(Collected data)
# # # # #
-- ==== Sys2Proof/Certificates/Slice0/Obligations.lean ====
section
/-! DEFINITION. The statements for the provers. Each clause that names a command says that `exec` answers a next state, and which, for every state and
operands that meet its hypotheses; `OBLIGATIONS.json` gives each statement its title and what it rests on. -/

open Sys2Proof
open Sys2Proof.Machine

/-- For every command and state: step of a state with the command at the front of its queue is exec of the command on the state
with the rest of the queue. The queue itself is the model's form (DESIGN CHOICE, log entry 5). -/
def Obligations.StepRunsFront : Prop :=
  ∀ (s : State) c rest, s.pending = c :: rest → step s = exec c { s with pending := rest }

/-- On an empty queue DEV_TIME counts one tick once the main domain is out of reset, before that nothing changes; every other
part of the state stays. That the tick is what an empty queue does is DESIGN CHOICE, log entry 5. -/
def Obligations.StepIdles : Prop :=
  ∀ s : State, s.pending = [] → ∃ t, step s = .next t ∧ t = { s with dev := t.dev } ∧ t.dev = { s.dev with time := t.dev.time }
    ∧ t.dev.time = s.dev.time + (if s.dev.up then 1 else 0)

/-- decodeTableWord answers none for every word, and withFetchWord leaves every state as it is. -/
def Obligations.NoWordSpellsACommand : Prop :=
  ∀ (s : State) nbits w, decodeTableWord nbits w = none ∧ s.withFetchWord nbits w = s

/-- Before VDD_TT is in range the device is in OFF, no command waits, nothing has left the device, and every register reads the
value of its Reset column. Internal state without a stated reset value is zero or empty (DESIGN CHOICE, log entry 1), and the
pins are those with nothing driven (DESIGN CHOICE, log entry 118). -/
def Obligations.ResetState : Prop :=
  State.reset.pending = [] ∧ State.reset.out = [] ∧ State.reset.dev.mode = .off ∧ State.reset.dev.up = false ∧ State.reset.mem = []
    ∧ (∀ o, State.reset.reg o = resetOf o) ∧ State.reset.get F.HEP_PM_CFG_L0P_MIN_WIDTH = 2 ∧ State.reset.get F.HEP_PM_CFG_LTR_IDLE_US = 1000
    ∧ State.reset.get F.HEP_PM_CFG_LTR_ACTIVE_US = 50

/-- Every map and memory of State.reset is in its canonical form (the form is the model's, log entry 99). -/
def Obligations.ResetCanonical : Prop :=
  State.reset.Canonical

/-- From every canonical state, a step that answers a next state answers a canonical one: registers, HBM and TCM bytes,
translation table, contexts, MSI-X pool and the records kept per function, port, core, queue and fault source stay sorted,
without a listed default. The form is the model's (log entry 99). -/
def Obligations.StepKeepsCanonical : Prop :=
  ∀ s t : State, s.Canonical → step s = .next t → t.Canonical

/-- For every command c: if exec c answers a next state, the queue is as before, what has left the device stays said, free values
are never used twice, and every part of the state outside touches c is the same: control registers, Tether, pins, device
mode, fault records, interrupts, functions, windows, queues and contexts, switch, ports, HBM bytes and state, cores, TCM and
pair. -/
def Obligations.EveryCommandFrame : Prop :=
  ∀ c (s t : State), exec c s = .next t → t.pending = s.pending ∧ s.out <+: t.out ∧ s.free ≤ t.free ∧ ∀ p, p ∉ touches c → p.Same s t

/-- From every state that is neither in OFF nor in TETHER nor in BOOT, every command that answers a next state either leaves the
configuration as it is or leads into OFF, TETHER or BOOT, so that another configuration takes effect only after a reset. -/
def Obligations.ConfigurationFixed : Prop :=
  ∀ c (s t : State), exec c s = .next t → s.dev.mode ∉ [Mode.off, .tether, .boot] →
    t.cfg = s.cfg ∨ t.dev.mode ∈ [Mode.off, .tether, .boot]

/-- From SAFE every command that answers a next state stays in SAFE or leads into BOOT (transition 11), TETHER (12) or OFF (14):
no command leads from SAFE back into CONFIG, RUN, DEGRADED or QUIESCE. R67 names the transitions; the causes as numbers are
those of Table 3.11 and not part of this statement. -/
def Obligations.SafeLeavesOnlyByReset : Prop :=
  ∀ c (s t : State), exec c s = .next t → s.dev.mode = .safe → t.dev.mode ∈ [Mode.safe, .boot, .tether, .off]

/-- Every command but HBM_ACCESS answers a next state from every state. HBM_ACCESS stops exactly where its bytes run past the
capacity of the pseudo-channel set, addresses that do not exist. -/
def Obligations.OnlyHbmAccessStops : Prop :=
  (∀ c (s : State), (∀ r, c ≠ .hbmAccess r) → ∃ t, exec c s = .next t)
    ∧ ∀ (s : State) r, exec (.hbmAccess r) s = .fault .hbmOutOfRange ↔ s.hbmCap < r.off + (if r.write then r.data.length else r.len)

/-- Whatever HBM_ACCESS serves (a write, a Tail batch, an ATOM or a read that waits at the offset, or an access of a unit inside
the bridge), every byte outside the bytes stored reads as before; a read stores none, an ATOM 8. -/
def Obligations.MemoryFrame : Prop :=
  ∀ (s t : State) r n, exec (.hbmAccess r) s = .next t →
    n = (match s.hbmPick r.write r.off with
      | some f => if f.typ = .write ∨ f.typ = .tailBatch then f.data.length else if f.typ = .atomic then 8 else 0
      | none => if r.write then r.data.length else 0) →
    ∀ a, a < r.off ∨ r.off + n ≤ a → t.hbmByte a = s.hbmByte a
# # # # #
What is needed =
Without omitting any record, transcribe the data exactly.

Problem solution =
-- ==== Sys2Proof/Certificates/Slice0/Obligations.lean ====
section
/-! DEFINITION. The statements for the provers. Each clause that names a command says that `exec` answers a next state, and which, for every state and
operands that meet its hypotheses; `OBLIGATIONS.json` gives each statement its title and what it rests on. -/

open Sys2Proof
open Sys2Proof.Machine

/-- For every command and state: step of a state with the command at the front of its queue is exec of the command on the state
with the rest of the queue. The queue itself is the model's form (DESIGN CHOICE, log entry 5). -/
def Obligations.StepRunsFront : Prop :=
  ∀ (s : State) c rest, s.pending = c :: rest → step s = exec c { s with pending := rest }

/-- On an empty queue DEV_TIME counts one tick once the main domain is out of reset, before that nothing changes; every other
part of the state stays. That the tick is what an empty queue does is DESIGN CHOICE, log entry 5. -/
def Obligations.StepIdles : Prop :=
  ∀ s : State, s.pending = [] → ∃ t, step s = .next t ∧ t = { s with dev := t.dev } ∧ t.dev = { s.dev with time := t.dev.time }
    ∧ t.dev.time = s.dev.time + (if s.dev.up then 1 else 0)

/-- decodeTableWord answers none for every word, and withFetchWord leaves every state as it is. -/
def Obligations.NoWordSpellsACommand : Prop :=
  ∀ (s : State) nbits w, decodeTableWord nbits w = none ∧ s.withFetchWord nbits w = s

/-- Before VDD_TT is in range the device is in OFF, no command waits, nothing has left the device, and every register reads the
value of its Reset column. Internal state without a stated reset value is zero or empty (DESIGN CHOICE, log entry 1), and the
pins are those with nothing driven (DESIGN CHOICE, log entry 118). -/
def Obligations.ResetState : Prop :=
  State.reset.pending = [] ∧ State.reset.out = [] ∧ State.reset.dev.mode = .off ∧ State.reset.dev.up = false ∧ State.reset.mem = []
    ∧ (∀ o, State.reset.reg o = resetOf o) ∧ State.reset.get F.HEP_PM_CFG_L0P_MIN_WIDTH = 2 ∧ State.reset.get F.HEP_PM_CFG_LTR_IDLE_US = 1000
    ∧ State.reset.get F.HEP_PM_CFG_LTR_ACTIVE_US = 50

/-- Every map and memory of State.reset is in its canonical form (the form is the model's, log entry 99). -/
def Obligations.ResetCanonical : Prop :=
  State.reset.Canonical

/-- From every canonical state, a step that answers a next state answers a canonical one: registers, HBM and TCM bytes,
translation table, contexts, MSI-X pool and the records kept per function, port, core, queue and fault source stay sorted,
without a listed default. The form is the model's (log entry 99). -/
def Obligations.StepKeepsCanonical : Prop :=
  ∀ s t : State, s.Canonical → step s = .next t → t.Canonical

/-- For every command c: if exec c answers a next state, the queue is as before, what has left the device stays said, free values
are never used twice, and every part of the state outside touches c is the same: control registers, Tether, pins, device
mode, fault records, interrupts, functions, windows, queues and contexts, switch, ports, HBM bytes and state, cores, TCM and
pair. -/
def Obligations.EveryCommandFrame : Prop :=
  ∀ c (s t : State), exec c s = .next t → t.pending = s.pending ∧ s.out <+: t.out ∧ s.free ≤ t.free ∧ ∀ p, p ∉ touches c → p.Same s t

/-- From every state that is neither in OFF nor in TETHER nor in BOOT, every command that answers a next state either leaves the
configuration as it is or leads into OFF, TETHER or BOOT, so that another configuration takes effect only after a reset. -/
def Obligations.ConfigurationFixed : Prop :=
  ∀ c (s t : State), exec c s = .next t → s.dev.mode ∉ [Mode.off, .tether, .boot] →
    t.cfg = s.cfg ∨ t.dev.mode ∈ [Mode.off, .tether, .boot]

/-- From SAFE every command that answers a next state stays in SAFE or leads into BOOT (transition 11), TETHER (12) or OFF (14):
no command leads from SAFE back into CONFIG, RUN, DEGRADED or QUIESCE. R67 names the transitions; the causes as numbers are
those of Table 3.11 and not part of this statement. -/
def Obligations.SafeLeavesOnlyByReset : Prop :=
  ∀ c (s t : State), exec c s = .next t → s.dev.mode = .safe → t.dev.mode ∈ [Mode.safe, .boot, .tether, .off]

/-- Every command but HBM_ACCESS answers a next state from every state. HBM_ACCESS stops exactly where its bytes run past the
capacity of the pseudo-channel set, addresses that do not exist. -/
def Obligations.OnlyHbmAccessStops : Prop :=
  (∀ c (s : State), (∀ r, c ≠ .hbmAccess r) → ∃ t, exec c s = .next t)
    ∧ ∀ (s : State) r, exec (.hbmAccess r) s = .fault .hbmOutOfRange ↔ s.hbmCap < r.off + (if r.write then r.data.length else r.len)

/-- Whatever HBM_ACCESS serves (a write, a Tail batch, an ATOM or a read that waits at the offset, or an access of a unit inside
the bridge), every byte outside the bytes stored reads as before; a read stores none, an ATOM 8. -/
def Obligations.MemoryFrame : Prop :=
  ∀ (s t : State) r n, exec (.hbmAccess r) s = .next t →
    n = (match s.hbmPick r.write r.off with
      | some f => if f.typ = .write ∨ f.typ = .tailBatch then f.data.length else if f.typ = .atomic then 8 else 0
      | none => if r.write then r.data.length else 0) →
    ∀ a, a < r.off ∨ r.off + n ≤ a → t.hbmByte a = s.hbmByte a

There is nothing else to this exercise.